Although sun dials of all sizes have existed for ages, the attempt to build a moon clock has not been made for quite a long time. A moon clock is an invisible machine. Its effects are only audible. The lunar powers of tide do not only influence the sea but also the different layers of rocks. Deep sound vibrations come up daily in different rising and falling cycles. A sound-based moon-clock makes those huge subterranean sound waves audible and brings them to the surface.

Four sound stones are set up immediately above ground with a distance of 25 metres from each other. They form the sound foundation for an echo-cascade rising up to 20m. This leads the sound movement of the deep sound vibrations along an alley and far beyond its tree tops. Six see-through sound transformers are hung up in the branches so as to enable every gust of wind to optimally blow away the sounds.

The layers of air themselves are naturally filled with huge deep sound fields that, however, are inaudible to us.

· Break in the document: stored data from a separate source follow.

-- ==== Sys2Proof/Laws/Decode.lean ====
section
/-! SUPPORT. The fields of a beat assembled from fields, and a beat as its fields. -/

namespace Sys2Proof

@[simp] theorem hdrOf_commandBits (h a b : Word) : hdrOf (commandBits h a b) = h := by
  unfold hdrOf commandBits
  ext i hi
  simp only [BitVec.getElem_extractLsb', BitVec.getLsbD_append, show ¬ (64 + i < 32) by omega,
    show ¬ (64 + i - 32 < 32) by omega, if_false]
  rw [show 64 + i - 32 - 32 = i by omega, BitVec.getLsbD_eq_getElem hi]

@[simp] theorem aOf_commandBits (h a b : Word) : aOf (commandBits h a b) = a := by
  unfold aOf commandBits
  ext i hi
  simp only [BitVec.getElem_extractLsb', BitVec.getLsbD_append, show ¬ (32 + i < 32) by omega,
    show 32 + i - 32 < 32 by omega, if_false, if_true]
  rw [show 32 + i - 32 = i by omega, BitVec.getLsbD_eq_getElem hi]

@[simp] theorem bOf_commandBits (h a b : Word) : bOf (commandBits h a b) = b := by
  unfold bOf commandBits
  ext i hi
  simp only [BitVec.getElem_extractLsb', BitVec.getLsbD_append, show 0 + i < 32 by omega, if_true]
  rw [show 0 + i = i by omega, BitVec.getLsbD_eq_getElem hi]

/-- A command beat is its three words (30_encoding.md R81). -/
theorem commandBits_fields (bits : BitVec 96) : commandBits (hdrOf bits) (aOf bits) (bOf bits) = bits := by
  unfold commandBits hdrOf aOf bOf
  ext i hi
  rw [← BitVec.getLsbD_eq_getElem hi, ← BitVec.getLsbD_eq_getElem hi]
  simp only [BitVec.getLsbD_append, BitVec.getLsbD_extractLsb']
  by_cases h1 : i < 32
  · simp [h1]
  · by_cases h2 : i - 32 < 32
    · simp [h1, h2, show 32 + (i - 32) = i by omega]
    · simp [h1, h2, show 64 + (i - 32 - 32) = i by omega, show i - 32 - 32 < 32 by omega]

@[simp] theorem opOf_header (op n : BitVec 8) (sel : BitVec 16) : opOf (header op n sel) = op := by
  unfold opOf header
  ext i hi
  simp only [BitVec.getElem_extractLsb', BitVec.getLsbD_append, show ¬ (24 + i < 16) by omega,
    show ¬ (24 + i - 16 < 8) by omega, if_false]
  rw [show 24 + i - 16 - 8 = i by omega, BitVec.getLsbD_eq_getElem hi]

@[simp] theorem nOf_header (op n : BitVec 8) (sel : BitVec 16) : nOf (header op n sel) = n := by
  unfold nOf header
  ext i hi
  simp only [BitVec.getElem_extractLsb', BitVec.getLsbD_append, show ¬ (16 + i < 16) by omega,
    show 16 + i - 16 < 8 by omega, if_false, if_true]
  rw [show 16 + i - 16 = i by omega, BitVec.getLsbD_eq_getElem hi]

@[simp] theorem selOf_header (op n : BitVec 8) (sel : BitVec 16) : selOf (header op n sel) = sel := by
  unfold selOf header
  ext i hi
  simp only [BitVec.getElem_extractLsb', BitVec.getLsbD_append, show 0 + i < 16 by omega, if_true]
  rw [show 0 + i = i by omega, BitVec.getLsbD_eq_getElem hi]

/-- A header is its three fields (30_encoding.md R82). -/
theorem header_fields (hdr : Word) : header (opOf hdr) (nOf hdr) (selOf hdr) = hdr := by
  unfold header opOf nOf selOf
  ext i hi
  rw [← BitVec.getLsbD_eq_getElem hi, ← BitVec.getLsbD_eq_getElem hi]
  simp only [BitVec.getLsbD_append, BitVec.getLsbD_extractLsb']
  by_cases h1 : i < 16
  · simp [h1]
  · by_cases h2 : i - 16 < 8
    · simp [h1, h2, show 16 + (i - 16) = i by omega]
    · simp [h1, h2, show 24 + (i - 16 - 8) = i by omega, show i - 16 - 8 < 8 by omega]

@[simp] theorem kOf_parameterBits (k : BitVec 3) (v : Word) : kOf (parameterBits k v) = k := by
  unfold kOf parameterBits
  ext i hi
  simp only [BitVec.getElem_extractLsb', BitVec.getLsbD_append, show ¬ (32 + i < 32) by omega, if_false]
  rw [show 32 + i - 32 = i by omega, BitVec.getLsbD_eq_getElem hi]

@[simp] theorem vOf_parameterBits (k : BitVec 3) (v : Word) : vOf (parameterBits k v) = v := by
  unfold vOf parameterBits
  ext i hi
  simp only [BitVec.getElem_extractLsb', BitVec.getLsbD_append, show 0 + i < 32 by omega, if_true]
  rw [show 0 + i = i by omega, BitVec.getLsbD_eq_getElem hi]

/-- A parameter beat is its two fields (30_encoding.md R85). -/
theorem parameterBits_fields (bits : BitVec 35) : parameterBits (kOf bits) (vOf bits) = bits := by
  unfold parameterBits kOf vOf
  ext i hi
  rw [← BitVec.getLsbD_eq_getElem hi, ← BitVec.getLsbD_eq_getElem hi]
  simp only [BitVec.getLsbD_append, BitVec.getLsbD_extractLsb']
  by_cases h1 : i < 32
  · simp [h1]
  · simp [h1, show 32 + (i - 32) = i by omega, show i - 32 < 3 by omega]

end Sys2Proof
end

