-- ==== Sys2Proof/Tests/Slice0.lean ====
section
/-! SUPPORT. Tests: ill-formed terms refused, written-out words decoded, the vectors of 95_test_vectors.md, and a witness
for the hypotheses of each statement. -/

namespace Sys2Proof.Tests

set_option Elab.async false

open Sys2Proof Sys2Proof.Machine

/-! ### Helpers -/

/-- The state an instruction leaves. -/
def after (i : Instr) (s : State) : State :=
  match exec i s with
  | .next t => t
  | .fault _ => s
  | .refused _ => s

/-- The state a step leaves. -/
def stepped (s : State) : State :=
  match step s with
  | .next t => t
  | .fault _ => s
  | .refused _ => s

/-- The newest response as three words. -/
def answer (s : State) : List Word :=
  match s.responses with
  | [] => []
  | r :: _ => [r.st, r.rw0, r.rw1]

/-- Five coefficients as a list. -/
def words (c : Coef Word) : List Word := [c.b0, c.b1, c.b2, c.a1, c.a2]

/-- Five words as coefficients. -/
def coef (b0 b1 b2 a1 a2 : Word) : Coef Word := { b0 := b0, b1 := b1, b2 := b2, a1 := a1, a2 := a2 }

/-- A stage with cleared delay registers. -/
def fresh (c : Coef Word) : Biquad Word := { coef := c, z1 := 0#32, z2 := 0#32 }

/-- A bank whose first section only is enabled. -/
def oneSection (c : Coef Word) : Bank Word := { resetBank with s0 := { bq := fresh c, byp := false } }

/-- A channel with one section per bank. -/
def channel (hp bell lp : Coef Word) : Chain Word := { hp := oneSection hp, bell := fresh bell, lp := oneSection lp }

/-- Program P1 after its first step (95_test_vectors.md). -/
def p1 : State :=
  let c := channel (coef 0x3F7F86CB#32 0xBFFF86CB#32 0x3F7F86CB#32 0xBFFF86AE#32 0x3F7F0DCF#32)
    (coef 0x3F800000#32 0xBFF2DD65#32 0x3F681474#32 0xBFF2DD65#32 0x3F681474#32)
    (coef 0x3F30765E#32 0x3FB0765E#32 0x3F30765E#32 0x3FA3CAFE#32 0x3EF486F7#32)
  { State.reset with
    left := c, right := c, fs := some 0x473B8000#32, snap := defaultCells, phase := .prepared, prep := true }

/-- Reset with the rate of a stream recorded and other cells, for UPDATE. -/
def withCells (fs : Word) (cells : Snapshot) : State := { p1 with fs := some fs, cells := cells }

/-- That state with a NOP arriving. -/
def waiting : State := { p1 with inputs := [.beat (.command 0x000000000000000000000000#96)] }

/-- Reset with one fault recorded. -/
def faulted : State := { State.reset with phase := .faulted, err := 0x06#8 }

/-! ### WellFormed refuses (30_encoding.md R82, R85, R87, R90) -/

theorem test_wf_prepare_256 : (Instr.prepare 256 0#32 0#32).wellFormed = false := by decide
theorem test_wf_prepare_255 : (Instr.prepare 255 0#32 0#32).wellFormed = true := by decide
theorem test_wf_line_prepare : lineWellFormed (.prepare 256 (.raw 0#32) (.raw 0#32)) = false := by decide
theorem test_wf_line_rds : lineWellFormed (.rds 65536) = false := by decide
theorem test_wf_line_pset : lineWellFormed (.pset 7 (.raw 0#32)) = false := by decide
theorem test_wf_line_rdcoef_channel : lineWellFormed (.rdcoef 2 0 0) = false := by decide
theorem test_wf_line_rdcoef_stage : lineWellFormed (.rdcoef 0 9 0) = false := by decide
theorem test_wf_line_rdcoef_register : lineWellFormed (.rdcoef 0 0 8) = false := by decide
theorem test_wf_line_rdsnap : lineWellFormed (.rdsnap 7) = false := by decide
theorem test_wf_operand_decimal : operandWellFormed (.decimal false 1 0) = false := by decide
theorem test_wf_operand_integer : operandWellFormed (.integer 4294967296) = false := by decide
theorem test_wf_line_frame : lineWellFormed (.frame (.decimal false 1 0) (.raw 0#32)) = false := by decide
theorem test_wf_line_block : lineWellFormed (.block [(.raw 0#32, .integer 4294967296)]) = false := by decide
theorem test_wf_line_start : lineWellFormed (.start (.decimal true 1 0)) = false := by decide

/-! ### Decoding, one word per constructor written out (30_encoding.md R81 to R87; 95_test_vectors.md 2.8) -/

theorem test_decode_nop : decode (.command 0x00000000FFFFFFFF00000001#96) = .instr .nop := by decide
theorem test_decode_prepare :
    decode (.command 0x01020000473B800000000200#96) = .instr (.prepare 2 0x473B8000#32 0x00000200#32) := by decide
theorem test_decode_update : decode (.command 0x020000001234567889ABCDEF#96) = .instr .update := by decide
theorem test_decode_frame :
    decode (.command 0x030000003F80000080000000#96) = .instr (.frame 0x3F800000#32 0x80000000#32) := by decide
theorem test_decode_rds : decode (.command 0x04001050DEADBEEF00000000#96) = .instr (.rds 0x1050#16) := by decide
theorem test_decode_pset_hp_freq : decode (.parameter 0x042C80000#35) = .instr (.psetHpFreq 0x42C80000#32) := by decide
theorem test_decode_pset_lp_freq : decode (.parameter 0x146AC4400#35) = .instr (.psetLpFreq 0x46AC4400#32) := by decide
theorem test_decode_pset_bell_freq : decode (.parameter 0x2447A0000#35) = .instr (.psetBellFreq 0x447A0000#32) := by
  decide
theorem test_decode_pset_bell_gain : decode (.parameter 0x340C00000#35) = .instr (.psetBellGain 0x40C00000#32) := by
  decide
theorem test_decode_pset_bell_q : decode (.parameter 0x43F800000#35) = .instr (.psetBellQ 0x3F800000#32) := by decide
theorem test_decode_pset_hp_order : decode (.parameter 0x500000004#35) = .instr (.psetHpOrder 0x00000004#32) := by
  decide
theorem test_decode_pset_lp_order : decode (.parameter 0x6FFFFFFFF#35) = .instr (.psetLpOrder 0xFFFFFFFF#32) := by
  decide

/-- The illegal beats of 95_test_vectors.md 2.8. -/
theorem test_decode_illegal :
    [decode (.command 0x050000000000000000000000#96), decode (.command 0xFF0000000000000000000000#96),
      decode (.command 0x000100000000000000000000#96), decode (.command 0x020000010000000000000000#96),
      decode (.command 0x030200000000000000000000#96), decode (.command 0x010200010000000000000000#96),
      decode (.command 0x040100000000000000000000#96), decode (.parameter 0x700000000#35)] =
      [.rejected .reservedOpcode, .rejected .reservedOpcode, .rejected .channelField, .rejected .selectorField,
        .rejected .channelField, .rejected .selectorField, .rejected .channelField, .rejected .reservedCell] := by decide

/-- The table numbers bit 0 as the least significant bit of the first word, `HDR`. -/
theorem test_table_word : decodeTableWord 96 (0x03000000 + 0x3F800000 * 2 ^ 32 + 0x40000000 * 2 ^ 64) =
    some (.frame 0x3F800000#32 0x40000000#32) := by decide +kernel
theorem test_table_word_parameter : decodeTableWord 40 0x340C00000 = some (.psetBellGain 0x40C00000#32) := by
  decide +kernel
theorem test_fetch_word : answer (stepped (State.reset.withFetchWord 32 0x04001000)) = [0#32, 0x3F800000#32, 0#32] := by
  decide +kernel

/-- Numeric operands (R90): `f:44100.0`, `f:0.1`, `f:-48000.0` (95_test_vectors.md 2.1, 2.10). -/
theorem test_operands :
    [operandWord (.decimal false 441000 10), operandWord (.decimal false 1 10), operandWord (.decimal true 48000 1),
      operandWord (.integer 512)] = [0x472C4400#32, 0x3DCCCCCD#32, 0xC73B8000#32, 0x00000200#32] := by decide +kernel

/-- P2 line 5 and a comment, `PSET HP_ORDER, 4 ; c`, then P3 line 9, `NOP`. -/
theorem test_text :
    assembleText ['P', 'S', 'E', 'T', ' ', 'H', 'P', '_', 'O', 'R', 'D', 'E', 'R', ',', ' ', '4', ' ', ';', ' ', 'c',
        Char.ofNat 10, 'N', 'O', 'P'] =
      some [.parameter 0x500000004#35, .command 0#96] := by decide +kernel

/-! ### Arithmetic (95_test_vectors.md 2.1) -/

theorem test_fadd : [F32.add 0 0x3F800000#32 0x33800000#32, F32.add 0 0x3F800001#32 0x33800000#32,
    F32.add 0 0x3DCCCCCD#32 0x3E4CCCCD#32, F32.add 0 0x80000000#32 0x00000000#32] =
    [0x3F800000#32, 0x3F800002#32, 0x3E99999A#32, 0x00000000#32] := by decide +kernel
theorem test_fmul : [F32.mul 0 0x3F800001#32 0x3F800001#32, F32.mul 0 0x00800000#32 0x3F000000#32,
    F32.mul 0 0x00000003#32 0x3F000000#32, F32.mul 0 0x00000001#32 0x3F000000#32,
    F32.mul 0 0x7F7FFFFF#32 0x40000000#32] =
    [0x3F800002#32, 0x00400000#32, 0x00000002#32, 0x00000000#32, 0x7F800000#32] := by decide +kernel
theorem test_fdiv : F32.div 0 0x3F800000#32 0x40400000#32 = 0x3EAAAAAB#32 := by decide +kernel
theorem test_flt : [F32.lt 0x46AC4200#32 0x46AC4400#32, F32.lt 0x46AC4400#32 0x46AC4400#32,
    F32.lt 0x7FC00000#32 0x3F800000#32, F32.lt 0x00000000#32 0x80000000#32] = [true, false, false, false] := by
  decide +kernel

/-- Overflow keeps the sign; subtraction of infinities; an infinite divisor (40_numerics.md R102, R104). -/
theorem test_infinities : [F32.add 0 0xFF7FFFFF#32 0xFF7FFFFF#32, F32.sub 0 0x3F800000#32 0x7F800000#32,
    F32.sub 0 0xFF800000#32 0x7F800000#32, F32.div 0 0xBF800000#32 0x7F800000#32] =
    [0xFF800000#32, 0xFF800000#32, 0xFF800000#32, 0x80000000#32] := by decide +kernel

/-! ### Elementary functions and coefficients (95_test_vectors.md 2.2, 2.4, 2.5) -/

theorem test_tanpi : [Elem.reference.tanpi 0x3E800000#32, Elem.reference.tanpi 0x3EFFFFFF#32,
    Elem.reference.tanpi 0x3EE83315#32] = [0x3F800000#32, 0x4B22F983#32, 0x40D98FB8#32] := by decide +kernel
theorem test_cos_sin : [Elem.reference.cos2pi 0x3C800000#32, Elem.reference.sin2pi 0x3C800000#32,
    Elem.reference.sin2pi 0x3E800000#32] = [0x3F7EC46D#32, 0x3DC8BD36#32, 0x3F800000#32] := by decide +kernel
theorem test_db40 : [Elem.reference.db40 0x80000000#32, Elem.reference.db40 0x40C00000#32,
    Elem.reference.db40 0xC1400000#32, Elem.reference.db40 0x41C00000#32] =
    [0x3F800000#32, 0x3FB4CE08#32, 0x3F004DCE#32, 0x407EC9E1#32] := by decide +kernel
theorem test_bell_coef :
    words (bellCoef (f32 Elem.reference) 0 0x473B8000#32 0x447A0000#32 0x3F800000#32 0x40C00000#32) =
      [0x3F85A041#32, 0xBFF299DE#32, 0x3F5E230C#32, 0xBFF299DE#32, 0x3F69638E#32] := by decide +kernel
theorem test_bw_coef :
    (bwCoef (f32 Elem.reference) 0 .lp 0x447A0000#32 0x473B8000#32 2).map words =
      [[0x3B7A2AC2#32, 0x3BFA2AC2#32, 0x3B7A2AC2#32, 0xBFE27F1E#32, 0x3F48E6E8#32],
        [0x3B857FC4#32, 0x3C057FC4#32, 0x3B857FC4#32, 0xBFF1BC33#32, 0x3F67A465#32]] := by decide +kernel
theorem test_bw_coef_hp :
    (bwCoef (f32 Elem.reference) 0 .hp 0x42C80000#32 0x472C4400#32 1).map words =
      [[0x3F7D6F11#32, 0xBFFD6F11#32, 0x3F7D6F11#32, 0xBFFD6BC7#32, 0x3F7AE4B8#32]] := by decide +kernel

/-! ### The datapath (95_test_vectors.md 2.6, 2.7) -/

theorem test_stage_step :
    stageStep (f32 Elem.reference) 0 (fresh (coef 0x3F85A041#32 0xBFF299DE#32 0x3F5E230C#32 0xBFF299DE#32 0x3F69638E#32))
        0x3F800000#32 =
      (0x3F85A041#32, { fresh (coef 0x3F85A041#32 0xBFF299DE#32 0x3F5E230C#32 0xBFF299DE#32 0x3F69638E#32) with
        z1 := 0x3DAA9BE0#32, z2 := 0xBDAC14C8#32 }) := by decide +kernel
theorem test_stage_step_minus_zero :
    stageStep (f32 Elem.reference) 0 identityStage 0x80000000#32 =
      (0x00000000#32, { identityStage with z2 := 0x80000000#32 }) := by decide +kernel
theorem test_bank_cfg :
    let b := bankConfig (f32 Elem.reference) .hold [coef 1#32 2#32 3#32 4#32 5#32, coef 6#32 7#32 8#32 9#32 10#32] 2
      (oneSection (coef 11#32 12#32 13#32 14#32 15#32))
    ([words b.s0.bq.coef, words b.s1.bq.coef, words b.s2.bq.coef], b.flags) =
      ([[1#32, 2#32, 3#32, 4#32, 5#32], [6#32, 7#32, 8#32, 9#32, 10#32], [0x3F800000#32, 0#32, 0#32, 0#32, 0#32]],
        0b1100#4) := by decide +kernel

/-- ADVANCE and RESET on a bypassed section (42_stage_bank_chain.md R143). -/
theorem test_bypass_policies :
    ((stageMux (f32 Elem.reference) .advance 0
          { bq := fresh (coef 0x3F000000#32 0x3E800000#32 0x3E000000#32 0xBF000000#32 0x3E800000#32), byp := true }
          0x3F800000#32).2.bq.z1,
      (configSection (f32 Elem.reference) .reset [] 1 1 { bq := { identityStage with z1 := 7#32 }, byp := false }).bq.z1) =
      (0x3F000000#32, 0x00000000#32) := by decide +kernel

/-! ### Commands (95_test_vectors.md 2.8 to 2.10 and section 3) -/

/-- P1, step 1: the coefficients PREPARE writes. -/
theorem test_prepare_p1 :
    let t := after (.prepare 2 0x473B8000#32 0x00000200#32) State.reset
    (t.left, t.right, t.snap, answer t) = (p1.left, p1.right, defaultCells, [0x00000100#32, 0#32, 0#32]) := by
  decide +kernel
theorem test_prepare_faults :
    [answer (after (.prepare 1 0#32 0#32) State.reset), answer (after (.prepare 2 0x80000000#32 0#32) State.reset),
      answer (after (.prepare 2 0x471C4000#32 0#32) State.reset)] =
      [[0x303#32, 0#32, 0#32], [0x304#32, 0#32, 0#32], [0x306#32, 0#32, 0#32]] := by decide +kernel

/-- P1, step 2. -/
theorem test_frame_p1 :
    let t := after (.frame 0x3F800000#32 0#32) p1
    (answer t, t.phase) = ([0x00000200#32, 0x3F3022D2#32, 0x00000000#32], .running) := by decide +kernel
theorem test_frame_uninit : answer (after (.frame 0#32 0#32) State.reset) = [0x302#32, 0#32, 0#32] := by decide +kernel

/-- An order change rewrites the enabled section and its flags, never a delay register. -/
theorem test_update_order :
    let t := after .update (withCells 0x473B8000#32 { defaultCells with lpOrder := 2#32, lpFreq := 0x447A0000#32 })
    (words t.right.lp.s1.bq.coef, t.right.lp.flags, answer t) =
      ([0x3B857FC4#32, 0x3C057FC4#32, 0x3B857FC4#32, 0xBFF1BC33#32, 0x3F67A465#32], 0b1100#4,
        [0x00000100#32, 0#32, 0#32]) := by decide +kernel

/-- The priorities of 2.10: order before Nyquist, positivity before Nyquist. -/
theorem test_update_faults :
    [answer (after .update (withCells 0x472C4400#32 { defaultCells with hpOrder := 9#32, lpFreq := 0x46EA6000#32 })),
      answer (after .update (withCells 0x472C4400#32 { defaultCells with bellQ := 0#32, lpFreq := 0x46EA6000#32 })),
      answer (after .update (withCells 0x472C4400#32 { defaultCells with lpFreq := 0x46AC4400#32 }))] =
      [[0x305#32, 0#32, 0#32], [0x307#32, 0#32, 0#32], [0x306#32, 0#32, 0#32]] := by decide +kernel

/-- 2.9, and the unmapped selectors of 2.8. -/
theorem test_rds_reset :
    ([0x0000#16, 0x0001#16, 0x0016#16, 0x1000#16, 0x1007#16, 0x1047#16, 0x1187#16].map fun sel =>
        answer (after (.rds sel) State.reset)) =
      [[0#32, 0#32, 0#32], [0#32, 0#32, 0#32], [0#32, 0#32, 0#32], [0#32, 0x3F800000#32, 0#32], [0#32, 1#32, 0#32],
        [0#32, 0#32, 0#32], [0#32, 1#32, 0#32]] := by decide +kernel
theorem test_rds_unmapped :
    ([0x0002#16, 0x0017#16, 0x1090#16, 0x1048#16, 0x1200#16].map fun sel => answer (after (.rds sel) State.reset)) =
      List.replicate 5 [0x301#32, 0#32, 0#32] := by decide +kernel
theorem test_nop_running : answer (after .nop { p1 with phase := .running }) = [0x200#32, 0#32, 0#32] := by decide

/-- P3, steps 5 to 9: the first code for ever, while PSET still writes. -/
theorem test_faulted :
    ([Instr.nop, .frame 0x3F800000#32 0x3F800000#32, .rds 0x1050#16].map fun i => answer (after i faulted)) =
        List.replicate 3 [0x306#32, 0#32, 0#32] ∧
      (after (.psetLpFreq 0x469C4000#32) faulted).cells.lpFreq = 0x469C4000#32 := by decide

A moon-clock thus is a space where different adjacent layers of space can be brought into a relationship as if we could read the night time by listening to the moon shades. Admittedly, without the magic of poesy, the light of day does not allow any moonlight to be seen. However, the sound areas cycling in the alley that can be diverted by the visitors with the help of four motion sensors, do provide such an impression.